Essay by Ed Quillen
History – August 1998 – Colorado Central Magazine
WHEN I WAS A SCHOOLBOY in and around Greeley, up in the north part of this state, I often felt deprived. I wanted to live in a place with a history, and Greeley didn’t seem to have one.
Of course Weld County had a history, and as it developed, that history, in the hands of a talented novelist, was potent enough to become the best-seller Centennial by James Michener.
And I wasn’t ignorant of that history. My parents were history buffs. They hauled us kids to museums, took us to historic sites, encouraged us to read up on local lore, spent Sunday-afternoon drives trying to trace abandoned railroads or determine whether the original site of Latham, an early stage station and county seat, was under a reservoir.
My mother would talk about the remains of Fort Fetterman in Wyoming (now restored) and my dad about a boyhood house in Fort Morgan, on the site of the original military post, and how delighted he had been to dig up an old button or bottle in the back yard.

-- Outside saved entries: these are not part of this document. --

-- ==== Sys2Proof/Config.lean ====
section
/-! DEFINITION. Sys2Proof/Config.lean: the elaboration parameters (00_scope.md R5 to R8, R13, R14).
The block has no free value: no rule leaves a result open. -/

namespace Sys2Proof

/-- R6: which timing table is active. -/
inductive TimingProfile where
  | standard
  | slow
  deriving DecidableEq, Repr

/-- R13: what a pad failure does. -/
inductive OnPinError where
  | ignore
  | abort
  deriving DecidableEq, Repr

/-- The parameters fixed when the block is built. The spec hands them to the step as arguments (section 3 of
00_scope.md); State carries them in its field `cfg` (DESIGN CHOICE, log entry 1). -/
structure Config where
  /-- R5 -/
  fClkHz : Nat
  /-- R6 -/
  profile : TimingProfile
  /-- R13 -/
  onPinError : OnPinError
  /-- R7 -/
  t1hNs : Nat
  /-- R7 -/
  t1lNs : Nat
  /-- R7; not used under SLOW (R10) -/
  t0hNs : Nat
  /-- R7 -/
  t0lNs : Nat
  /-- R8 -/
  trstNs : Nat
  deriving DecidableEq, Repr

/-- R7 and R8: the source's durations, at a clock, a profile and a policy of choice. -/
def Config.withDefaults (fClkHz : Nat) (profile : TimingProfile) (onPinError : OnPinError) : Config :=
  { fClkHz, profile, onPinError, t1hNs := 600, t1lNs := 600, t0hNs := 300, t0lNs := 800, trstNs := 300000 }

/-- R14 -/
def Config.ref10 : Config := .withDefaults 10000000 .standard .ignore

/-- R14 -/
def Config.ref10S : Config := .withDefaults 10000000 .slow .ignore

/-- R14 -/
def Config.ref10A : Config := .withDefaults 10000000 .standard .abort

/-- R14 -/
def Config.ref16 : Config := .withDefaults 16000000 .standard .ignore

end Sys2Proof
end

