-- ==== Sys2Proof/Machine/Step.lean ====
section
/-! DEFINITION. Sys2Proof/Machine/Step.lean: the step of the block: one rising edge of `clk_i` (R15, R93), refused for a
configuration that R11 refuses. -/

namespace Sys2Proof.Machine

/-- R15: `S(n+1) = step(S(n), I(n))`, the inputs I(n) being the front of `env`. R11: an illegal configuration has no step. -/
def step (s : State) : Host.Outcome State Fault Refusal :=
  if s.cfg.legal then clockEdge s else .refused .illegalConfiguration

/-- The word `w` where the next step consumes it: the one-entry command buffer (log entry 3). A command is one 26-bit word
(R56), so `nbits` is not needed. -/
def State.withFetchWord (s : State) (_nbits w : Nat) : State := placeWord (BitVec.ofNat 26 w) s

end Sys2Proof.Machine
end

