/-! reportResult -/

@[simp] theorem reportResult_cfg (s : State) : (reportResult s).cfg = s.cfg := rfl
@[simp] theorem reportResult_env (s : State) : (reportResult s).env = s.env := rfl
@[simp] theorem reportResult_fwState (s : State) : (reportResult s).fwState = s.fwState := rfl
@[simp] theorem reportResult_inFrame (s : State) : (reportResult s).inFrame = s.inFrame := rfl
@[simp] theorem reportResult_abort (s : State) : (reportResult s).abort = false := rfl
@[simp] theorem reportResult_col (s : State) : (reportResult s).col = s.col := rfl
@[simp] theorem reportResult_byteIdx (s : State) : (reportResult s).byteIdx = s.byteIdx := rfl
@[simp] theorem reportResult_latCnt (s : State) : (reportResult s).latCnt = s.latCnt := rfl
@[simp] theorem reportResult_bufValid (s : State) : (reportResult s).bufValid = s.bufValid := rfl
@[simp] theorem reportResult_bufWord (s : State) : (reportResult s).bufWord = s.bufWord := rfl
@[simp] theorem reportResult_doneQ (s : State) : (reportResult s).doneQ = true := rfl
@[simp] theorem reportResult_ferrQ (s : State) : (reportResult s).ferrQ = s.abort := rfl
@[simp] theorem reportResult_badCmdQ (s : State) : (reportResult s).badCmdQ = s.badCmdQ := rfl
@[simp] theorem reportResult_bsByte (s : State) : (reportResult s).bsByte = s.bsByte := rfl
@[simp] theorem reportResult_bsLeft (s : State) : (reportResult s).bsLeft = s.bsLeft := rfl
@[simp] theorem reportResult_btPhase (s : State) : (reportResult s).btPhase = s.btPhase := rfl
@[simp] theorem reportResult_btCnt (s : State) : (reportResult s).btCnt = s.btCnt := rfl
@[simp] theorem reportResult_pinQ (s : State) : (reportResult s).pinQ = s.pinQ := rfl

/-! recordBadCmd -/

@[simp] theorem recordBadCmd_cfg (s : State) : (recordBadCmd s).cfg = s.cfg := rfl
@[simp] theorem recordBadCmd_env (s : State) : (recordBadCmd s).env = s.env := rfl
@[simp] theorem recordBadCmd_fwState (s : State) : (recordBadCmd s).fwState = s.fwState := rfl
@[simp] theorem recordBadCmd_inFrame (s : State) : (recordBadCmd s).inFrame = s.inFrame := rfl
@[simp] theorem recordBadCmd_abort (s : State) : (recordBadCmd s).abort = s.abort := rfl
@[simp] theorem recordBadCmd_col (s : State) : (recordBadCmd s).col = s.col := rfl
@[simp] theorem recordBadCmd_byteIdx (s : State) : (recordBadCmd s).byteIdx = s.byteIdx := rfl
@[simp] theorem recordBadCmd_latCnt (s : State) : (recordBadCmd s).latCnt = s.latCnt := rfl
@[simp] theorem recordBadCmd_bufValid (s : State) : (recordBadCmd s).bufValid = s.bufValid := rfl
@[simp] theorem recordBadCmd_bufWord (s : State) : (recordBadCmd s).bufWord = s.bufWord := rfl
@[simp] theorem recordBadCmd_doneQ (s : State) : (recordBadCmd s).doneQ = s.doneQ := rfl
@[simp] theorem recordBadCmd_ferrQ (s : State) : (recordBadCmd s).ferrQ = s.ferrQ := rfl
@[simp] theorem recordBadCmd_badCmdQ (s : State) : (recordBadCmd s).badCmdQ = true := rfl
@[simp] theorem recordBadCmd_bsByte (s : State) : (recordBadCmd s).bsByte = s.bsByte := rfl
@[simp] theorem recordBadCmd_bsLeft (s : State) : (recordBadCmd s).bsLeft = s.bsLeft := rfl
@[simp] theorem recordBadCmd_btPhase (s : State) : (recordBadCmd s).btPhase = s.btPhase := rfl
@[simp] theorem recordBadCmd_btCnt (s : State) : (recordBadCmd s).btCnt = s.btCnt := rfl
@[simp] theorem recordBadCmd_pinQ (s : State) : (recordBadCmd s).pinQ = s.pinQ := rfl

/-! startBit -/

@[simp] theorem startBit_cfg (b : Bool) (s : State) : (startBit b s).cfg = s.cfg := rfl
@[simp] theorem startBit_env (b : Bool) (s : State) : (startBit b s).env = s.env := rfl
@[simp] theorem startBit_fwState (b : Bool) (s : State) : (startBit b s).fwState = s.fwState := rfl
@[simp] theorem startBit_inFrame (b : Bool) (s : State) : (startBit b s).inFrame = s.inFrame := rfl
@[simp] theorem startBit_abort (b : Bool) (s : State) : (startBit b s).abort = s.abort := rfl
@[simp] theorem startBit_col (b : Bool) (s : State) : (startBit b s).col = s.col := rfl
@[simp] theorem startBit_byteIdx (b : Bool) (s : State) : (startBit b s).byteIdx = s.byteIdx := rfl
@[simp] theorem startBit_latCnt (b : Bool) (s : State) : (startBit b s).latCnt = s.latCnt := rfl
@[simp] theorem startBit_bufValid (b : Bool) (s : State) : (startBit b s).bufValid = s.bufValid := rfl
@[simp] theorem startBit_bufWord (b : Bool) (s : State) : (startBit b s).bufWord = s.bufWord := rfl
@[simp] theorem startBit_doneQ (b : Bool) (s : State) : (startBit b s).doneQ = s.doneQ := rfl
@[simp] theorem startBit_ferrQ (b : Bool) (s : State) : (startBit b s).ferrQ = s.ferrQ := rfl
@[simp] theorem startBit_badCmdQ (b : Bool) (s : State) : (startBit b s).badCmdQ = s.badCmdQ := rfl
@[simp] theorem startBit_bsByte (b : Bool) (s : State) : (startBit b s).bsByte = s.bsByte := rfl
@[simp] theorem startBit_bsLeft (b : Bool) (s : State) : (startBit b s).bsLeft = s.bsLeft := rfl
@[simp] theorem startBit_btPhase (b : Bool) (s : State) : (startBit b s).btPhase = .high := rfl
@[simp] theorem startBit_btCnt (b : Bool) (s : State) : (startBit b s).btCnt = s.cfg.highCyc b := rfl
@[simp] theorem startBit_pinQ (b : Bool) (s : State) : (startBit b s).pinQ = true := rfl

/-! countPhase -/

@[simp] theorem countPhase_cfg (s : State) : (countPhase s).cfg = s.cfg := rfl
@[simp] theorem countPhase_env (s : State) : (countPhase s).env = s.env := rfl
@[simp] theorem countPhase_fwState (s : State) : (countPhase s).fwState = s.fwState := rfl
@[simp] theorem countPhase_inFrame (s : State) : (countPhase s).inFrame = s.inFrame := rfl
@[simp] theorem countPhase_abort (s : State) : (countPhase s).abort = s.abort := rfl
@[simp] theorem countPhase_col (s : State) : (countPhase s).col = s.col := rfl
@[simp] theorem countPhase_byteIdx (s : State) : (countPhase s).byteIdx = s.byteIdx := rfl
@[simp] theorem countPhase_latCnt (s : State) : (countPhase s).latCnt = s.latCnt := rfl
@[simp] theorem countPhase_bufValid (s : State) : (countPhase s).bufValid = s.bufValid := rfl
@[simp] theorem countPhase_bufWord (s : State) : (countPhase s).bufWord = s.bufWord := rfl
@[simp] theorem countPhase_doneQ (s : State) : (countPhase s).doneQ = s.doneQ := rfl
@[simp] theorem countPhase_ferrQ (s : State) : (countPhase s).ferrQ = s.ferrQ := rfl
@[simp] theorem countPhase_badCmdQ (s : State) : (countPhase s).badCmdQ = s.badCmdQ := rfl
@[simp] theorem countPhase_bsByte (s : State) : (countPhase s).bsByte = s.bsByte := rfl
@[simp] theorem countPhase_bsLeft (s : State) : (countPhase s).bsLeft = s.bsLeft := rfl
@[simp] theorem countPhase_btPhase (s : State) : (countPhase s).btPhase = s.btPhase := rfl
@[simp] theorem countPhase_btCnt (s : State) : (countPhase s).btCnt = s.btCnt - 1 := rfl
@[simp] theorem countPhase_pinQ (s : State) : (countPhase s).pinQ = s.pinQ := rfl

/-! endHigh -/

@[simp] theorem endHigh_cfg (s : State) : (endHigh s).cfg = s.cfg := rfl
@[simp] theorem endHigh_env (s : State) : (endHigh s).env = s.env := rfl
@[simp] theorem endHigh_fwState (s : State) : (endHigh s).fwState = s.fwState := rfl
@[simp] theorem endHigh_inFrame (s : State) : (endHigh s).inFrame = s.inFrame := rfl
@[simp] theorem endHigh_abort (s : State) : (endHigh s).abort = s.abort := rfl
@[simp] theorem endHigh_col (s : State) : (endHigh s).col = s.col := rfl
@[simp] theorem endHigh_byteIdx (s : State) : (endHigh s).byteIdx = s.byteIdx := rfl
@[simp] theorem endHigh_latCnt (s : State) : (endHigh s).latCnt = s.latCnt := rfl
@[simp] theorem endHigh_bufValid (s : State) : (endHigh s).bufValid = s.bufValid := rfl
@[simp] theorem endHigh_bufWord (s : State) : (endHigh s).bufWord = s.bufWord := rfl
@[simp] theorem endHigh_doneQ (s : State) : (endHigh s).doneQ = s.doneQ := rfl
@[simp] theorem endHigh_ferrQ (s : State) : (endHigh s).ferrQ = s.ferrQ := rfl
@[simp] theorem endHigh_badCmdQ (s : State) : (endHigh s).badCmdQ = s.badCmdQ := rfl
@[simp] theorem endHigh_bsByte (s : State) : (endHigh s).bsByte = s.bsByte := rfl
@[simp] theorem endHigh_bsLeft (s : State) : (endHigh s).bsLeft = s.bsLeft := rfl
@[simp] theorem endHigh_btPhase (s : State) : (endHigh s).btPhase = .low := rfl
@[simp] theorem endHigh_btCnt (s : State) : (endHigh s).btCnt = s.cfg.lowCyc (s.bsByte.getLsbD 7) := rfl
@[simp] theorem endHigh_pinQ (s : State) : (endHigh s).pinQ = false := rfl

/-! loadByte -/

@[simp] theorem loadByte_cfg (v : Byte) (s : State) : (loadByte v s).cfg = s.cfg := rfl
@[simp] theorem loadByte_env (v : Byte) (s : State) : (loadByte v s).env = s.env := rfl
@[simp] theorem loadByte_fwState (v : Byte) (s : State) : (loadByte v s).fwState = s.fwState := rfl
@[simp] theorem loadByte_inFrame (v : Byte) (s : State) : (loadByte v s).inFrame = s.inFrame := rfl
@[simp] theorem loadByte_abort (v : Byte) (s : State) : (loadByte v s).abort = s.abort := rfl
@[simp] theorem loadByte_col (v : Byte) (s : State) : (loadByte v s).col = s.col := rfl
@[simp] theorem loadByte_byteIdx (v : Byte) (s : State) : (loadByte v s).byteIdx = s.byteIdx := rfl
@[simp] theorem loadByte_latCnt (v : Byte) (s : State) : (loadByte v s).latCnt = s.latCnt := rfl
@[simp] theorem loadByte_bufValid (v : Byte) (s : State) : (loadByte v s).bufValid = s.bufValid := rfl
@[simp] theorem loadByte_bufWord (v : Byte) (s : State) : (loadByte v s).bufWord = s.bufWord := rfl
@[simp] theorem loadByte_doneQ (v : Byte) (s : State) : (loadByte v s).doneQ = s.doneQ := rfl
@[simp] theorem loadByte_ferrQ (v : Byte) (s : State) : (loadByte v s).ferrQ = s.ferrQ := rfl
@[simp] theorem loadByte_badCmdQ (v : Byte) (s : State) : (loadByte v s).badCmdQ = s.badCmdQ := rfl
@[simp] theorem loadByte_bsByte (v : Byte) (s : State) : (loadByte v s).bsByte = v := rfl
@[simp] theorem loadByte_bsLeft (v : Byte) (s : State) : (loadByte v s).bsLeft = 8 := rfl
@[simp] theorem loadByte_btPhase (v : Byte) (s : State) : (loadByte v s).btPhase = .high := rfl
@[simp] theorem loadByte_btCnt (v : Byte) (s : State) : (loadByte v s).btCnt = s.cfg.highCyc (v.getLsbD 7) := rfl
@[simp] theorem loadByte_pinQ (v : Byte) (s : State) : (loadByte v s).pinQ = true := rfl

/-! nextBit -/

@[simp] theorem nextBit_cfg (s : State) : (nextBit s).cfg = s.cfg := rfl
@[simp] theorem nextBit_env (s : State) : (nextBit s).env = s.env := rfl
@[simp] theorem nextBit_fwState (s : State) : (nextBit s).fwState = s.fwState := rfl
@[simp] theorem nextBit_inFrame (s : State) : (nextBit s).inFrame = s.inFrame := rfl
@[simp] theorem nextBit_abort (s : State) : (nextBit s).abort = s.abort := rfl
@[simp] theorem nextBit_col (s : State) : (nextBit s).col = s.col := rfl
@[simp] theorem nextBit_byteIdx (s : State) : (nextBit s).byteIdx = s.byteIdx := rfl
@[simp] theorem nextBit_latCnt (s : State) : (nextBit s).latCnt = s.latCnt := rfl
@[simp] theorem nextBit_bufValid (s : State) : (nextBit s).bufValid = s.bufValid := rfl
@[simp] theorem nextBit_bufWord (s : State) : (nextBit s).bufWord = s.bufWord := rfl
@[simp] theorem nextBit_doneQ (s : State) : (nextBit s).doneQ = s.doneQ := rfl
@[simp] theorem nextBit_ferrQ (s : State) : (nextBit s).ferrQ = s.ferrQ := rfl
@[simp] theorem nextBit_badCmdQ (s : State) : (nextBit s).badCmdQ = s.badCmdQ := rfl
@[simp] theorem nextBit_bsByte (s : State) : (nextBit s).bsByte = s.bsByte <<< 1 := rfl
@[simp] theorem nextBit_bsLeft (s : State) : (nextBit s).bsLeft = s.bsLeft - 1 := rfl
@[simp] theorem nextBit_btPhase (s : State) : (nextBit s).btPhase = .high := rfl
@[simp] theorem nextBit_btCnt (s : State) : (nextBit s).btCnt = s.cfg.highCyc (s.bsByte.getLsbD 6) := rfl
@[simp] theorem nextBit_pinQ (s : State) : (nextBit s).pinQ = true := rfl

/-! nextByte -/

@[simp] theorem nextByte_cfg (s : State) : (nextByte s).cfg = s.cfg := rfl
@[simp] theorem nextByte_env (s : State) : (nextByte s).env = s.env := rfl
@[simp] theorem nextByte_fwState (s : State) : (nextByte s).fwState = s.fwState := rfl
@[simp] theorem nextByte_inFrame (s : State) : (nextByte s).inFrame = s.inFrame := rfl
@[simp] theorem nextByte_abort (s : State) : (nextByte s).abort = s.abort := rfl
@[simp] theorem nextByte_col (s : State) : (nextByte s).col = s.col := rfl
@[simp] theorem nextByte_byteIdx (s : State) : (nextByte s).byteIdx = s.byteIdx.next := rfl
@[simp] theorem nextByte_latCnt (s : State) : (nextByte s).latCnt = s.latCnt := rfl
@[simp] theorem nextByte_bufValid (s : State) : (nextByte s).bufValid = s.bufValid := rfl
@[simp] theorem nextByte_bufWord (s : State) : (nextByte s).bufWord = s.bufWord := rfl
@[simp] theorem nextByte_doneQ (s : State) : (nextByte s).doneQ = s.doneQ := rfl
@[simp] theorem nextByte_ferrQ (s : State) : (nextByte s).ferrQ = s.ferrQ := rfl
@[simp] theorem nextByte_badCmdQ (s : State) : (nextByte s).badCmdQ = s.badCmdQ := rfl
@[simp] theorem nextByte_bsByte (s : State) : (nextByte s).bsByte = colByte s.col s.byteIdx.next := rfl
@[simp] theorem nextByte_bsLeft (s : State) : (nextByte s).bsLeft = 8 := rfl
@[simp] theorem nextByte_btPhase (s : State) : (nextByte s).btPhase = .high := rfl
@[simp] theorem nextByte_btCnt (s : State) : (nextByte s).btCnt = s.cfg.highCyc ((colByte s.col s.byteIdx.next).getLsbD 7) := rfl
@[simp] theorem nextByte_pinQ (s : State) : (nextByte s).pinQ = true := rfl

So why would I, quite blessed in these matters, suffer from frequent feelings that I lived in a place without a history?
Being a Baby Boomer in good standing — that is, I’m supposed to blame somebody else for all feelings of inadequacy — and unable to indict my family in this matter, I’m left with the schools I attended.
We got pretty much the standard dose of what I now call “Eastern Seaboard Standard History.” The story of our country is quite simple in that version: America started in Boston and kept moving west. Nothing happened before the Yankees got here and started fighting the Indians, who were quickly run off, and civilization has since proceeded.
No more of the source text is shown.